再び夜が更けて、時計の針が深夜一時を指した頃だった。
『ホッチョンカケタカ』
ホトトギスの声に目が覚め、カヤコがガバッと起き上がり頭をかかえた。
「昨日は気付かず熟睡できたのに~」
(お隣さんも起こされてたりして……)
ほんの少しだけ好奇心がわいて、ベランダに出てみた時だった。隣の部屋のベランダから、ほぼ同時に男性が出てきた。
「…………」
「…………」
二人とも何ともいえない表情でフリーズしていたが、すぐに引きつった笑顔で互いに会釈した。

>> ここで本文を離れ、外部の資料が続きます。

-- ==== Sys2Proof/Machine/X86Alu.lean ====
section
/-! DEFINITION. The meanings of XOR, ADD and ADC (spec/40_ia32.md R265, R270, R272), each a direct use of one of
three shared forms: an r/m destination, a register destination, the accumulator. -/

namespace Sys2Proof.Machine

/-- What an arithmetic instruction makes of its destination and source: the result, and the state with the flags. -/
abbrev AluOp := (w : Nat) → X86State → BitVec w → BitVec w → BitVec w × X86State

/-- ADD (R270). -/
def addOp : AluOp := fun _ x a b => (addWith a b false, { x with flags := x86AddFlags a b false })

/-- ADC: the carry in is CF before (R272). -/
def adcOp : AluOp := fun _ x a b => (addWith a b x.flags.cf, { x with flags := x86AddFlags a b x.flags.cf })

/-- XOR: AF becomes a free value (R265). -/
def xorOp : AluOp := fun _ x a b =>
  let d := x.draw 1
  (a ^^^ b, { d.2 with flags := x86LogicFlags (a ^^^ b) (d.1 == 1#1) })

/-- Destination r/m (R251: the read, then the checked write, of the same operand). -/
def aluToRM (op : AluOp) (w : Nat) (rm : X86RM) (src : BitVec w) (x : X86State) : Body X86State :=
  match x.readRM w rm with
  | .ok d => (op w x d src).2.writeRM rm (op w x d src).1
  | .error e => .error e

/-- Destination register, source r/m. -/
def aluToReg (op : AluOp) (w : Nat) (r : BitVec 3) (rm : X86RM) (x : X86State) : Body X86State :=
  match x.readRM w rm with
  | .ok b => .ok ((op w x (x.readReg w r) b).2.writeReg r (op w x (x.readReg w r) b).1)
  | .error e => .error e

/-- Destination AL, AX or EAX, source immediate. -/
def aluToAcc (op : AluOp) (w : Nat) (v : BitVec w) (x : X86State) : Body X86State :=
  .ok ((op w x (x.readReg w eax) v).2.writeReg eax (op w x (x.readReg w eax) v).1)

/-- XOR AL, imm8 (R265). -/
def execX86XorAlImm8 (imm : BitVec 8) (s : State) : Result :=
  x86Do (.x86XorAlImm8 imm) (aluToAcc xorOp 8 imm) s

/-- XOR AX, imm16 and XOR EAX, imm32 (R265). -/
def execX86XorAxImm (imm : BitVec 32) (s : State) : Result :=
  x86Do (.x86XorAxImm imm) (fun x => x.atOpSize fun w => aluToAcc xorOp w (immOp w imm) x) s

/-- XOR r/m8, imm8 (R265). -/
def execX86XorRm8Imm8 (rm : X86RM) (imm : BitVec 8) (s : State) : Result :=
  x86Do (.x86XorRm8Imm8 rm imm) (aluToRM xorOp 8 rm imm) s

/-- XOR r/m16, imm16 and XOR r/m32, imm32 (R265). -/
def execX86XorRmImm (rm : X86RM) (imm : BitVec 32) (s : State) : Result :=
  x86Do (.x86XorRmImm rm imm) (fun x => x.atOpSize fun w => aluToRM xorOp w rm (immOp w imm) x) s

/-- XOR r/m16, imm8 and XOR r/m32, imm8: the byte is sign-extended (R265; spec/30_encoding.md R159). -/
def execX86XorRmImm8 (rm : X86RM) (imm : BitVec 8) (s : State) : Result :=
  x86Do (.x86XorRmImm8 rm imm) (fun x => x.atOpSize fun w => aluToRM xorOp w rm (immSext w imm) x) s

/-- XOR r/m8, r8 (R265). -/
def execX86XorRm8R8 (rm : X86RM) (r : BitVec 3) (s : State) : Result :=
  x86Do (.x86XorRm8R8 rm r) (fun x => aluToRM xorOp 8 rm (x.readReg 8 r) x) s

/-- XOR r/m16, r16 and XOR r/m32, r32 (R265). -/
def execX86XorRmR (rm : X86RM) (r : BitVec 3) (s : State) : Result :=
  x86Do (.x86XorRmR rm r) (fun x => x.atOpSize fun w => aluToRM xorOp w rm (x.readReg w r) x) s

/-- XOR r8, r/m8 (R265). -/
def execX86XorR8Rm8 (r : BitVec 3) (rm : X86RM) (s : State) : Result :=
  x86Do (.x86XorR8Rm8 r rm) (aluToReg xorOp 8 r rm) s

/-- XOR r16, r/m16 and XOR r32, r/m32 (R265). -/
def execX86XorRRm (r : BitVec 3) (rm : X86RM) (s : State) : Result :=
  x86Do (.x86XorRRm r rm) (fun x => x.atOpSize fun w => aluToReg xorOp w r rm x) s

/-- ADD AL, imm8 (R270). -/
def execX86AddAlImm8 (imm : BitVec 8) (s : State) : Result :=
  x86Do (.x86AddAlImm8 imm) (aluToAcc addOp 8 imm) s

/-- ADD AX, imm16 and ADD EAX, imm32 (R270). -/
def execX86AddAxImm (imm : BitVec 32) (s : State) : Result :=
  x86Do (.x86AddAxImm imm) (fun x => x.atOpSize fun w => aluToAcc addOp w (immOp w imm) x) s

/-- ADD r/m8, imm8 (R270). -/
def execX86AddRm8Imm8 (rm : X86RM) (imm : BitVec 8) (s : State) : Result :=
  x86Do (.x86AddRm8Imm8 rm imm) (aluToRM addOp 8 rm imm) s

/-- ADD r/m16, imm16 and ADD r/m32, imm32 (R270). -/
def execX86AddRmImm (rm : X86RM) (imm : BitVec 32) (s : State) : Result :=
  x86Do (.x86AddRmImm rm imm) (fun x => x.atOpSize fun w => aluToRM addOp w rm (immOp w imm) x) s

/-- ADD r/m16, imm8 and ADD r/m32, imm8: the byte is sign-extended (R270; spec/30_encoding.md R159). -/
def execX86AddRmImm8 (rm : X86RM) (imm : BitVec 8) (s : State) : Result :=
  x86Do (.x86AddRmImm8 rm imm) (fun x => x.atOpSize fun w => aluToRM addOp w rm (immSext w imm) x) s

/-- ADD r/m8, r8 (R270). -/
def execX86AddRm8R8 (rm : X86RM) (r : BitVec 3) (s : State) : Result :=
  x86Do (.x86AddRm8R8 rm r) (fun x => aluToRM addOp 8 rm (x.readReg 8 r) x) s

/-- ADD r/m16, r16 and ADD r/m32, r32 (R270). -/
def execX86AddRmR (rm : X86RM) (r : BitVec 3) (s : State) : Result :=
  x86Do (.x86AddRmR rm r) (fun x => x.atOpSize fun w => aluToRM addOp w rm (x.readReg w r) x) s

/-- ADD r8, r/m8 (R270). -/
def execX86AddR8Rm8 (r : BitVec 3) (rm : X86RM) (s : State) : Result :=
  x86Do (.x86AddR8Rm8 r rm) (aluToReg addOp 8 r rm) s

/-- ADD r16, r/m16 and ADD r32, r/m32 (R270). -/
def execX86AddRRm (r : BitVec 3) (rm : X86RM) (s : State) : Result :=
  x86Do (.x86AddRRm r rm) (fun x => x.atOpSize fun w => aluToReg addOp w r rm x) s

/-- ADC AL, imm8 (R272). -/
def execX86AdcAlImm8 (imm : BitVec 8) (s : State) : Result :=
  x86Do (.x86AdcAlImm8 imm) (aluToAcc adcOp 8 imm) s

/-- ADC AX, imm16 and ADC EAX, imm32 (R272). -/
def execX86AdcAxImm (imm : BitVec 32) (s : State) : Result :=
  x86Do (.x86AdcAxImm imm) (fun x => x.atOpSize fun w => aluToAcc adcOp w (immOp w imm) x) s

/-- ADC r/m8, imm8 (R272). -/
def execX86AdcRm8Imm8 (rm : X86RM) (imm : BitVec 8) (s : State) : Result :=
  x86Do (.x86AdcRm8Imm8 rm imm) (aluToRM adcOp 8 rm imm) s

/-- ADC r/m16, imm16 and ADC r/m32, imm32 (R272). -/
def execX86AdcRmImm (rm : X86RM) (imm : BitVec 32) (s : State) : Result :=
  x86Do (.x86AdcRmImm rm imm) (fun x => x.atOpSize fun w => aluToRM adcOp w rm (immOp w imm) x) s

/-- ADC r/m16, imm8 and ADC r/m32, imm8: the byte is sign-extended (R272; spec/30_encoding.md R159). -/
def execX86AdcRmImm8 (rm : X86RM) (imm : BitVec 8) (s : State) : Result :=
  x86Do (.x86AdcRmImm8 rm imm) (fun x => x.atOpSize fun w => aluToRM adcOp w rm (immSext w imm) x) s

/-- ADC r/m8, r8 (R272). -/
def execX86AdcRm8R8 (rm : X86RM) (r : BitVec 3) (s : State) : Result :=
  x86Do (.x86AdcRm8R8 rm r) (fun x => aluToRM adcOp 8 rm (x.readReg 8 r) x) s

/-- ADC r/m16, r16 and ADC r/m32, r32 (R272). -/
def execX86AdcRmR (rm : X86RM) (r : BitVec 3) (s : State) : Result :=
  x86Do (.x86AdcRmR rm r) (fun x => x.atOpSize fun w => aluToRM adcOp w rm (x.readReg w r) x) s

/-- ADC r8, r/m8 (R272). -/
def execX86AdcR8Rm8 (r : BitVec 3) (rm : X86RM) (s : State) : Result :=
  x86Do (.x86AdcR8Rm8 r rm) (aluToReg adcOp 8 r rm) s

/-- ADC r16, r/m16 and ADC r32, r/m32 (R272). -/
def execX86AdcRRm (r : BitVec 3) (rm : X86RM) (s : State) : Result :=
  x86Do (.x86AdcRRm r rm) (fun x => x.atOpSize fun w => aluToReg adcOp w r rm x) s

end Sys2Proof.Machine
end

すぐに男性が部屋に戻ろうとした様子を見て、カヤコが慌てて声をかけた。
「“アオキ”さん! お菓子すごく美味しかったです。ありがとうございました」
「えっ!? なんで俺の名前を?」
(しまった。つい……)
男性のあきらかに動揺している様子に、カヤコの顔が青くなる。
「ご、ごめんなさい。ベランダで偶然つい聞いちゃって。そ、その個人情報なのに、すみませんでした」
「ち、違うんですよ。そういうことじゃなくて、“アオキ”って、その名前なんですよ」
「えっ? ……はい、お友達が呼んでいるのを聞いちゃって」
「あ、いや。えっと、そうじゃなくて“アオキ”って名字ではなく名前なんです」
「へっ?」
「あはは……。よく間違えられます。友達にも名字が“アオキ”ってヤツがいますし、紛らわしいですよね」
「な、名前でしたか……」
「は、はい。アオは下の方に石が入っている漢字の、碧に輝くって書いて碧輝です」
「すごく綺麗な名前ですね。なんか澄んだ青空とか輝いているように見える海の色みたいで」
カヤコの言葉は、お世辞ではなく本心である素直な感想だった。それが伝わったのかアオキがうれしそうな表情を浮かべる。

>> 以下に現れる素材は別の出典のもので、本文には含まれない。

-- ==== Sys2Proof/Certificates/Slice0/Obligations.lean ====
section
/-! DEFINITION. The statements about the model, each citing the rules of spec/ that it formalises. -/

open Sys2Proof Sys2Proof.Machine

/-! ### The step, the encodings, the invariant -/

/-- A step runs the decoded instruction, in every part: where the bytes at the program counter can be fetched and
decode to `i`, the step is `exec i`; where they decode to nothing, it is refused with the decoder's reason. For P1 the
bytes are any that can be fetched from CS:EIP on, as far as the decoder needs them; a byte that it needs and that
X86_SEG refuses ends the step with the fault. With T = 1 or ISAMode = 1 the step is refused; an unaligned PC is
refused in P2 and an Address Error, with nothing but the state, in P5 (48.md). The two refusals of P2 are the spec's
decisions D20 and D14 (notes/assumptions/42.md, 22.md). Four things are the model's choice: that X86_SEG checks code
bytes by a kind of access of their own (14.md), that a fetch of P5 goes to the untranslated PC and takes no fault of
MIPS_XLATE (52.md), that a fetch of P6 takes no access fault (50.md), and that P6 fetches at a pc that no transfer of
control may reach (46.md). -/
def Obligations.StepRunsDecoded : Prop :=
  ∀ (s : State) (i : Instr) (e : DecodeErr),
    let ends (d : Decoded Instr) : Prop :=
      (d = .ok i → step s = exec i s) ∧ (d = .error e → step s = .refused (.undecodable e))
    (∀ n, s.part = .p1 → s.x86.shutdown = false → n ≤ 15 →
      (∀ j, j < n → s.x86.Fetchable (s.x86.eip + BitVec.ofNat 32 j)) →
      let d : Decoded Instr := decode .p1 s.x86.segs.cs.desc.big (.bytes ((List.range n).map fun j =>
        Memory.get s.x86.mem (s.x86.codeAt (s.x86.eip + BitVec.ofNat 32 j))))
      (d ≠ .error .short → ends d) ∧
      (d = .error .short → n < 15 → ∀ x, s.x86.xseg .cs (s.x86.eip + BitVec.ofNat 32 n) 1 .fetch = .error x →
        step s = .fault (.raised (.x86 x) { s with x86 := { s.x86 with pfx := .none } }))) ∧
    (s.part = .p2 →
      (s.arm.t = true → step s = .refused .thumb) ∧
      (s.arm.t = false → s.arm.pc.extractLsb' 0 2 ≠ 0#2 → step s = .refused .armPcLowBits) ∧
      (s.arm.t = false → s.arm.pc.extractLsb' 0 2 = 0#2 →
        ends (decode .p2 false (.word (Memory.read s.arm.params.order top32 32 s.arm.mem s.arm.pc.toNat))))) ∧
    (s.part = .p3 → ends (decode .p3 false (.word (Memory.read .big top32 32 s.ppc.mem s.ppc.cia.toNat)))) ∧
    (s.part = .p4 → s.sparc.annulNext = false →
      ends (decode .p4 false (.word (Memory.read .big top32 32 s.sparc.mem s.sparc.pc.toNat)))) ∧
    (s.part = .p5 →
      (s.mips.isaMode = 1#1 → step s = .refused .mipsIsaMode) ∧
      (s.mips.isaMode = 0#1 → s.mips.pc.extractLsb' 0 2 ≠ 0#2 →
        step s = .fault (.raised (.mipsAddressError none) { s with x86 := { s.x86 with pfx := .none } })) ∧
      (s.mips.isaMode = 0#1 → s.mips.pc.extractLsb' 0 2 = 0#2 →
        ends (decode .p5 false (.word (Memory.read s.mips.params.order top32 32 s.mips.mem s.mips.pc.toNat))))) ∧
    (s.part = .p6 →
      let h : Half := Memory.read .little s.rv.top 16 s.rv.mem s.rv.pc.toNat
      ((∀ j, j < 2 → (s.rv.pc.toNat + j) % s.rv.top ∉ s.rv.stored) → h.extractLsb' 0 2 ≠ 3#2 →
        ends (decode .p6 false (.half h))) ∧
      ((∀ j, j < 4 → (s.rv.pc.toNat + j) % s.rv.top ∉ s.rv.stored) → h.extractLsb' 0 2 = 3#2 →
        ends (decode .p6 false (.word (Memory.read .little s.rv.top 32 s.rv.mem s.rv.pc.toNat)))))

/-- Words written out from the encodings of spec/30_encoding.md decode to the instruction they stand for. -/
def Obligations.DecodeKnownWords : Prop :=
  decode .p1 true (.bytes [0x68, 0x78, 0x56, 0x34, 0x12]) = .ok (.x86PushImm 0x12345678#32) ∧
  decode .p1 true (.bytes [0x66, 0x83, 0x55, 0xFC, 0x80]) =
    .ok (.x86OpSize (.x86AdcRmImm8 (.mem (.base32 5 (.d8 0xFC#8))) 0x80#8)) ∧
  decode .p2 false (.word 0xE0910102#32) = .ok (.armAddLsl .al true 1 0 2 2) ∧
  decode .p3 false (.word 0x7C6803A6#32) = .ok (.ppcMtspr 8 3) ∧
  decode .p4 false (.word 0x86006FFF#32) = .ok (.sparcAdd 1 (.imm 0xFFF#13) 3) ∧
  decode .p5 false (.word 0x7C821F00#32) = .ok (.mipsExt 2 4 3 28) ∧
  decode .p6 false (.word 0x00C58533#32) = .ok (.rvAdd 10 11 12) ∧
  decode .p6 false (.half 0x9086#16) = .ok (.rvCAdd 1 1)

/-- Every well-formed P1 instruction, prefixes included, decodes from its encoding, whatever bytes follow. -/
def Obligations.DecodeEncodeX86 : Prop :=
  ∀ (csD : Bool) (i : Instr) (rest : List Byte), i.wfX86 csD .none = true →
    decode .p1 csD (.bytes (encodeX86 csD .none i ++ rest)) = .ok i

/-- P1 bytes that decode begin with the encoding of what they decode to: the length that EIP advances by is that of the
bytes in memory. -/
def Obligations.EncodeDecodeX86 : Prop :=
  ∀ (csD : Bool) (l : List Byte) (i : Instr), decode .p1 csD (.bytes l) = .ok i →
    i.wfX86 csD .none = true ∧ ∃ rest, l = encodeX86 csD .none i ++ rest

/-- Every well-formed instruction of P2 to P6 decodes from its encoding, an assembler name to its core instruction. -/
def Obligations.DecodeEncodeWords : Prop :=
  ∀ (i : Instr), i.part ≠ .p1 → i.wfWord = true → decode i.part false (encode false i) = .ok i.core

/-- The invariant holds of the reset state. The reset values it rests on are the model's choice
(notes/assumptions/2.md, 4.md to 10.md). -/
def Obligations.ResetKeepsInvariant : Prop := State.Inv State.reset

/-- Every step keeps the invariant: canonical memories, aligned program counters, legal null selectors, no prefix
between steps, XLEN-bit registers, aligned reservations. -/
def Obligations.StepKeepsInvariant : Prop := ∀ (s t : State), s.Inv → step s = .next t → t.Inv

「実際、そういう意味で両親が名付けてくれたみたいです。名字みたいで変わってると言われることもあるけど俺は気に入ってるんですよ」
「それを聞いたら、きっとご両親が喜ばれますね。名前って親からの最初の贈り物みたいなものだし。私も自分の名前が茅子って言うんですが、穏やかで豊かな人生を送ってほしいみたいな意味らしくて気に入ってます」
「親からの贈り物か……。カヤコさんのご両親こそ、うれしいでしょうね。そんな素敵な言い方をしてもらえたら」
そう話したアオキは、少しだけ間があいた後、何かに気付いた様子で急に焦り始めた。
「す、すみません。俺こそ、名前を慣れ慣れしく呼んじゃって」
それを聞いてカヤコは、少しだけアオキとの距離が近づいたように感じた。それが、なぜだか嬉しくなり思わず言ってしまった。

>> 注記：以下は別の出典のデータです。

/-! ### P3 -/

@[simp] theorem PpcState.setReg_cr (p : PpcState) (n : BitVec 5) (v : Word) : (p.setReg n v).cr = p.cr := rfl
@[simp] theorem PpcState.setReg_xer (p : PpcState) (n : BitVec 5) (v : Word) : (p.setReg n v).xer = p.xer := rfl
@[simp] theorem PpcState.setReg_lr (p : PpcState) (n : BitVec 5) (v : Word) : (p.setReg n v).lr = p.lr := rfl
@[simp] theorem PpcState.setReg_ctr (p : PpcState) (n : BitVec 5) (v : Word) : (p.setReg n v).ctr = p.ctr := rfl
@[simp] theorem PpcState.setReg_cia (p : PpcState) (n : BitVec 5) (v : Word) : (p.setReg n v).cia = p.cia := rfl
@[simp] theorem PpcState.setReg_params (p : PpcState) (n : BitVec 5) (v : Word) :
    (p.setReg n v).params = p.params := rfl
@[simp] theorem PpcState.setReg_mem (p : PpcState) (n : BitVec 5) (v : Word) : (p.setReg n v).mem = p.mem := rfl
@[simp] theorem PpcState.advance_gpr (p : PpcState) : p.advance.gpr = p.gpr := rfl
@[simp] theorem PpcState.advance_cr (p : PpcState) : p.advance.cr = p.cr := rfl
@[simp] theorem PpcState.advance_xer (p : PpcState) : p.advance.xer = p.xer := rfl
@[simp] theorem PpcState.advance_lr (p : PpcState) : p.advance.lr = p.lr := rfl
@[simp] theorem PpcState.advance_ctr (p : PpcState) : p.advance.ctr = p.ctr := rfl
@[simp] theorem PpcState.advance_params (p : PpcState) : p.advance.params = p.params := rfl
@[simp] theorem PpcState.advance_mem (p : PpcState) : p.advance.mem = p.mem := rfl
@[simp] theorem PpcState.setCr0_gpr (p : PpcState) (r : Word) : (p.setCr0 r).gpr = p.gpr := rfl
@[simp] theorem PpcState.setCr0_xer (p : PpcState) (r : Word) : (p.setCr0 r).xer = p.xer := rfl
@[simp] theorem PpcState.setCr0_lr (p : PpcState) (r : Word) : (p.setCr0 r).lr = p.lr := rfl
@[simp] theorem PpcState.setCr0_ctr (p : PpcState) (r : Word) : (p.setCr0 r).ctr = p.ctr := rfl
@[simp] theorem PpcState.setCr0_cia (p : PpcState) (r : Word) : (p.setCr0 r).cia = p.cia := rfl
@[simp] theorem PpcState.setCr0_params (p : PpcState) (r : Word) : (p.setCr0 r).params = p.params := rfl
@[simp] theorem PpcState.setCr0_mem (p : PpcState) (r : Word) : (p.setCr0 r).mem = p.mem := rfl
@[simp] theorem PpcState.record_gpr (p : PpcState) (rc : Bool) (r : Word) :
    (p.record rc r).gpr = p.gpr := by unfold PpcState.record; split <;> rfl
@[simp] theorem PpcState.record_xer (p : PpcState) (rc : Bool) (r : Word) :
    (p.record rc r).xer = p.xer := by unfold PpcState.record; split <;> rfl
@[simp] theorem PpcState.record_lr (p : PpcState) (rc : Bool) (r : Word) :
    (p.record rc r).lr = p.lr := by unfold PpcState.record; split <;> rfl
@[simp] theorem PpcState.record_ctr (p : PpcState) (rc : Bool) (r : Word) :
    (p.record rc r).ctr = p.ctr := by unfold PpcState.record; split <;> rfl
@[simp] theorem PpcState.record_cia (p : PpcState) (rc : Bool) (r : Word) :
    (p.record rc r).cia = p.cia := by unfold PpcState.record; split <;> rfl
@[simp] theorem PpcState.record_params (p : PpcState) (rc : Bool) (r : Word) :
    (p.record rc r).params = p.params := by unfold PpcState.record; split <;> rfl
@[simp] theorem PpcState.record_mem (p : PpcState) (rc : Bool) (r : Word) :
    (p.record rc r).mem = p.mem := by unfold PpcState.record; split <;> rfl
@[simp] theorem PpcState.setXerSum_gpr (p : PpcState) (a b : Word) (c oe : Bool) :
    (p.setXerSum a b c oe).gpr = p.gpr := rfl
@[simp] theorem PpcState.setXerSum_cr (p : PpcState) (a b : Word) (c oe : Bool) :
    (p.setXerSum a b c oe).cr = p.cr := rfl
@[simp] theorem PpcState.setXerSum_lr (p : PpcState) (a b : Word) (c oe : Bool) :
    (p.setXerSum a b c oe).lr = p.lr := rfl
@[simp] theorem PpcState.setXerSum_ctr (p : PpcState) (a b : Word) (c oe : Bool) :
    (p.setXerSum a b c oe).ctr = p.ctr := rfl
@[simp] theorem PpcState.setXerSum_cia (p : PpcState) (a b : Word) (c oe : Bool) :
    (p.setXerSum a b c oe).cia = p.cia := rfl
@[simp] theorem PpcState.setXerSum_params (p : PpcState) (a b : Word) (c oe : Bool) :
    (p.setXerSum a b c oe).params = p.params := rfl
@[simp] theorem PpcState.setXerSum_mem (p : PpcState) (a b : Word) (c oe : Bool) :
    (p.setXerSum a b c oe).mem = p.mem := rfl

「私も呼んじゃったし、お互いさまですよ。よかったら、このままカヤコで大丈夫です!」
そう話したカヤコが少し間をあけた後、次第に余計なことを言ったかもと顔色が悪くなるような感じで焦り出した。
カヤコのそんな様子が、薄暗い中でも見て取れたアオキは思わず吹き出した。そして笑顔で言った。
「俺のこともアオキって呼んで下さい。改めてよろしくお願いします。カヤコさん」
アオキの笑顔につられて、カヤコにも笑顔が戻る。
「こちらこそ改めてよろしくお願いします。アオキさん」
『テッペンカケタカキョキョキョ』
ホトトギスの鳴き声がする夜の時間のなか、二人はそこそこ長い会話を楽しんだ。
どちらも、このままだと寝不足だと思いつつも、もっと話したいという気持ちでいっぱいになっていた。